Thomas Richards has six posture (armor) bars, which is significantly more than most earlier enemies. Breaking his posture for a critical stun typically requires landing five or six consecutive Perfect Blocks without missing. Missing any single Perfect Block resets significant portions of the drain, so the practical path for most players is not chasing a stun but instead doing damage in his cooldown windows between combos.
Rapier of a Thousand Cuts bleed loop: the Rapier of a Thousand Cuts applies stacking Bleed on hit. A three-hit-and-retreat rhythm puts enough stacks on Richards that the Bleed ticks continue to deal damage while the character is safely out of range, effectively converting dodges into damage windows. This build path shortens the fight substantially without ever needing to commit to a stun break.

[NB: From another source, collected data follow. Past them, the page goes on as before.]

/-- The instructions that write a predicate from their operands (R177, R182, R187, R205, R301). -/
def predicateTable : List Sets :=
  [{ instr := .icmp, op := .icmp, args := operandsAB
     value := fun c t =>
       let a := (c.intA (readBy c t)).getD 0 0
       let b := (c.intB (readBy c t)).getD 0 0
       compareCode c.f.sub.toNat (if a < b then -1 else if a = b then 0 else 1) },
   { instr := .fcmp, op := .fcmp, args := fun c => [c.argA 1 c.f.ty, c.argB 1 c.f.ty]
     value := fun c t => floatCompare c.f.sub.toNat
       ((fp32.val ((c.flA (readBy c t)).getD 0 0)).cmp (fp32.val ((c.flB (readBy c t)).getD 0 0))) },
   { instr := .fclass, op := .fclass, args := fun c => [c.argA 1 .f32, c.argB 1 .s32]
     value := fun c t => bit (c.word (c.argB 1 .s32) (readBy c t) 0)
       (fp32.classBit (c.word (c.argA 1 .f32) (readBy c t) 0).toNat) },
   { instr := .plop, op := .plop, args := fun c => [c.argA 1 .s32, c.argB 1 .s32]
     value := fun c t => plopOp c.f.sub.toNat (c.word (c.argA 1 .s32) (readBy c t) 0 != 0)
       (c.word (c.argB 1 .s32) (readBy c t) 0 != 0) },
   { instr := .pmov, op := .pmov, ok := fun c => c.f.ty.is64 = false, args := fun c => [c.argA c.f.ty.regs c.f.ty]
     value := fun c t => c.word (c.argA c.f.ty.regs c.f.ty) (readBy c t) 0 != 0 },
   { instr := .pmov, op := .pmov, ok := fun c => c.f.ty.is64 = true, args := fun c => [c.argA c.f.ty.regs c.f.ty]
     value := fun c t => bit (c.word64 (c.argA c.f.ty.regs c.f.ty) (readBy c t)) (c.index t) },
   { instr := .lsck, op := .lsck, args := fun c => [c.argA c.f.aw.count c.f.ty, c.argC 1 .s32]
     value := fun c t => c.word (c.argC 1 .s32) (readBy c t) 0 != 0
       || (c.elems (c.argA c.f.aw.count c.f.ty) (readBy c t)).any fun x =>
         match (fmtOf c.f.ty).val x with | .nan | .inf _ => true | .fin _ _ _ => false },
   { instr := .ptrc, op := .ptrc, ok := fun c => c.f.sub = 4, args := fun c => [c.argA 2 .b64]
     value := fun c t => ptrCol c (readBy c t) == 0xFF },
   { instr := .ptrc, op := .ptrc, ok := fun c => c.f.sub = 6, args := fun c => [c.argA 2 .b64]
     value := fun c t => decide ((c.word64 (c.argA 2 .b64) (readBy c t)).toNat / 2 ^ 56 = 0)
       && (ptrCol c (readBy c t) == 0xFF || ((c.s.ctx c.asid).pcol (ptrCol c (readBy c t))).isSome) }]

/-- A VOTE that writes a predicate in every guarded thread (R112). -/
def votesFlag (sub : BitVec 6) (outcome : Cx → Bool) : Sets :=
  { instr := .vote, op := .vote, ok := fun c => c.f.sub = sub, args := fun _ => [], mask := Cx.grd
    value := fun c _ => outcome c }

Bomb AOEs have a small radius and are static: the bombs Thomas throws explode in a tight radius, and he freezes in place until they detonate. That idle window is the safest healing opportunity in the entire fight. When a bomb lands, immediately step two body-widths outside the marker, heal with a bandage or potion, and return to aggression the moment the explosion resolves. Trying to close and hit Richards during the bomb state wastes the healing window for a few chip hits he can easily absorb.

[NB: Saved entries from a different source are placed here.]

/-- The scheduler (R74, R133-R149, R396, R397) and a column's failure (R405, R406): grids accepted, gangs placed, pre-empted,
resumed and relaunched, blocks retired. That a pre-emption discards the runs in flight, and that it does nothing while some
warp of the gang has a part of a committed run still to perform, is the model's reading, log 48, DEDUCED. So are the order in
which grids leave the command queues (log 54), what a resumed gang comes back to (log 67) and what a relaunch keeps (log 69),
all DEDUCED. -/
def Obligations.SchedulingCompletes : Prop :=
  ∀ s : State, Canonical s →
    let inGang (x : Warp) (g : Nat) : Prop := (s.blockOf x).map Block.gang = some g
    -- a host record that is valid and names no dispatch table and no parent
    (∀ q asid ls, q < 16 →
      let k := s.dev.queue q
      let handle := 2 ^ 31 + q * 2 ^ 27 + k.n % 2 ^ 27
      let ptr := k.qbase + BitVec.ofNat 64 (256 * (k.qhead.toNat % k.size))
      let col := ((s.ctx asid).pcol (ptr.toNat / 2 ^ 48 % 256)).getD 0
      let s1 := s.walkBytes asid col ptr 256
      let bs := ls.map fun l => (s1.readLoc 128 l).1
      let r := recordOf bs
      k.asid = some asid → bit k.qctl 0 = true → k.qhead ≠ k.qtail → (s.ctx asid).live = true → s.pendingCount asid 0 < 1024 →
      s.commandWaits asid 0 = false → s.gridByHandle asid handle = none → bit ptr 63 = false →
      s1.enginePlaces col asid 0 ptr 256 { read := true } = .ok ls →
      (∀ l ∈ ls, (s1.readLoc 128 l).2 = false) → badRecord bs = false → r.disp = 0 → r.parent = 0 →
      Answers (.hostRecordAccept q) s fun t => (t.dev.queue q).qhead = k.qhead + 1 ∧ SameBytes s t
        ∧ ∃ g x, t.grid g = some x ∧ x.asid = asid ∧ x.handle = handle ∧ x.rcd = r ∧ x.state = .pending ∧ x.depth = 0
            ∧ x.parent = none ∧ x.prio = r.prio ∧ x.bucket = 0xFFFFFFFF ∧ x.spad = r.shp ∧ x.next = 0 ∧ x.error = false)
    -- a grid in a command queue, the one accepted first
    ∧ (∀ g x, s.grid g = some x → x.state = .command → s.pendingCount x.asid 0 < 1024 →
        (∀ kv ∈ s.grids, kv.2.state = .command → s.pendingCount kv.2.asid 0 < 1024 → kv = (g, x) ∨ x.order < kv.2.order) →
        Answers .commandGridAccept s fun t => t.grid g = some { x with state := .pending }
          ∧ (∀ h, h ≠ g → t.grid h = s.grid h) ∧ SameBytes s t)
    -- a gang placed, block by block
    ∧ (∀ q y k passed, s.failedPred = none →
        (s.readyGrids.find? fun kv => !kv.2.judged && (s.emptied.site kv.2.asid kv.2.rcd).isNone) = none →
        s.firstFit s.waiting 0 [] = some (q, .place k, passed) → s.grid q.grid = some y →
        let g := q.grid
        let x := q.x
        Answers .gangPlace s fun t =>
          (∃ gg, t.gang s.nextId = some gg ∧ gg.grid = g ∧ gg.index = x.next
            ∧ gg.columns = (List.range (gangColumns x.rcd.gang)).map (k.col + ·) ∧ gg.base = k.base
            ∧ gg.size = x.rcd.gang ∧ gg.state = .running)
          ∧ (∃ y', t.grid g = some y' ∧ y'.next = y.next + 1)
          ∧ ∀ i < x.rcd.gang, ∃ b ∈ t.blocks, b.2.gang = s.nextId ∧ b.2.g = i ∧ b.2.col = k.col + i / perColumn x.rcd.gang
              ∧ b.2.core = coreOf x.rcd.gang k.base i ∧ b.2.tiles = List.replicate 4 Tile.clear)
    -- a block that is not the last of its gang
    ∧ (∀ b k, s.block b = some k → k.retired = false → (∀ kv ∈ s.warps, kv.2.block = b → kv.2.retired = true) →
        (∀ m ∈ (s.core k.col k.core).engine, m.block ≠ b) → k.queue = [] →
        (∃ kv ∈ s.blocks, kv.1 ≠ b ∧ kv.2.gang = k.gang ∧ kv.2.retired = false ∧ kv.2.lost = false) →
        Answers (.blockRetire b) s fun t => t.block b = some { k with retired := true, tiles := [], bar := [] }
          ∧ (∀ kv ∈ t.warps, kv.2.block ≠ b) ∧ ∀ c, c ≠ b → t.block c = s.block c)
    -- pre-emption and its end
    ∧ (∀ g k, s.gang g = some k → k.state = .running → (∃ kv ∈ s.gangWarps g, kv.2.rest.isSome = true) →
        exec (.preemptionRequest g) s = .next s)
    ∧ (∀ g k, s.gang g = some k → k.state = .running → (∀ kv ∈ s.gangWarps g, kv.2.rest = none) →
      Answers (.preemptionRequest g) s fun t =>
        (t.gang g).map Gang.state = some .preempted
        ∧ ∀ w x, s.warp w = some x → inGang x g → ∃ y, t.warp w = some y ∧ y.halted = true
            ∧ (x.swapped = false → y.run = none))
    ∧ (∀ g k x q passed, s.gang g = some k → s.grid k.grid = some x → k.state = .preempted →
        s.firstFit s.waiting 0 [] = some (q, .resume g, passed) → (∀ kv ∈ s.warps, Calm kv.2) →
        (∃ kv ∈ s.blocks, kv.2.gang = g ∧ kv.2.retired = false ∧ kv.2.lost = false) → Answers (.gangResume g) s fun t =>
          (t.gang g).map Gang.state = some .running
          ∧ ∀ w y, s.warp w = some y → inGang y g → ∃ z, t.warp w = some z ∧ z.halted = false
            ∧ (y.retired = false → z.swapped = false))
    -- a relaunch
    ∧ (∀ g k x q passed site, s.gang g = some k → s.grid k.grid = some x → k.state = .killed →
        s.firstFit s.waiting 0 [] = some (q, .relaunch g site, passed) →
        Answers (.gangRelaunch g) s fun t => ∃ k', t.gang g = some k'
          ∧ k'.state = .running ∧ k'.relaunch = k.relaunch + 1
          ∧ k'.columns = (List.range (gangColumns x.rcd.gang)).map (site.col + ·) ∧ k'.base = site.base ∧ k'.held = []
          ∧ k'.index = k.index ∧ k'.grid = k.grid)
    -- the failure of a column that holds no block
    ∧ ∀ col kind, col < 128 → (s.column col).live = true → (kind = 1 ∨ kind = 2) → (s.column col).failed < kind →
        (∀ kv ∈ s.blocks, kv.2.col ≠ col) → Answers (.columnFailure col kind) s fun t =>
          (t.column col).failed = kind ∧ bit t.dev.irqst 1 = true ∧ Unwritten s t ∧ SameWork s t
          ∧ (∀ k, (∀ c < 4, ∀ e ∈ (s.core col c).l1, e.dirty = false) →
              (s.modColumn col fun c => { c with failed := kind }).logColumn col = some k →
              (t.column k).clcnt = (s.column k).clcnt + 1)
          ∧ ∀ k < 4, (t.core col k).l1 = []
end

Grab attacks: in addition to melee combos and bombs, Richards occasionally uses a forward grab with a red telegraph. Unlike his other reds, the grab has a longer wind-up and can be reliably dodged sideways rather than backward. Dodging backward sometimes catches the grab's forward lunge; dodging laterally steps outside of it cleanly.
Hotfix 0.10.0.2.54 on April 17, 2026 retuned two aspects of this encounter. The first is a fix for a target-switching bug in multiplayer that had Richards occasionally disengage from his active target and pivot mid-combo. The second is a fix for a specific edge case where Richards would sometimes use his Grab attack immediately after throwing bombs, stacking two red-telegraph attacks in a window that gave no practical counterplay. Post-patch, the Grab still appears but no longer chains directly off a bomb throw, so the bomb-drop healing window described earlier in this guide is reliable again. The same patch retuned boss difficulty scaling for 3+ player encounters, bringing multi-player kill times back in line with the intended curve; any pre-April-17 timing or TTK data for 3-, 4-, 6-, or 8-player squads should be considered stale.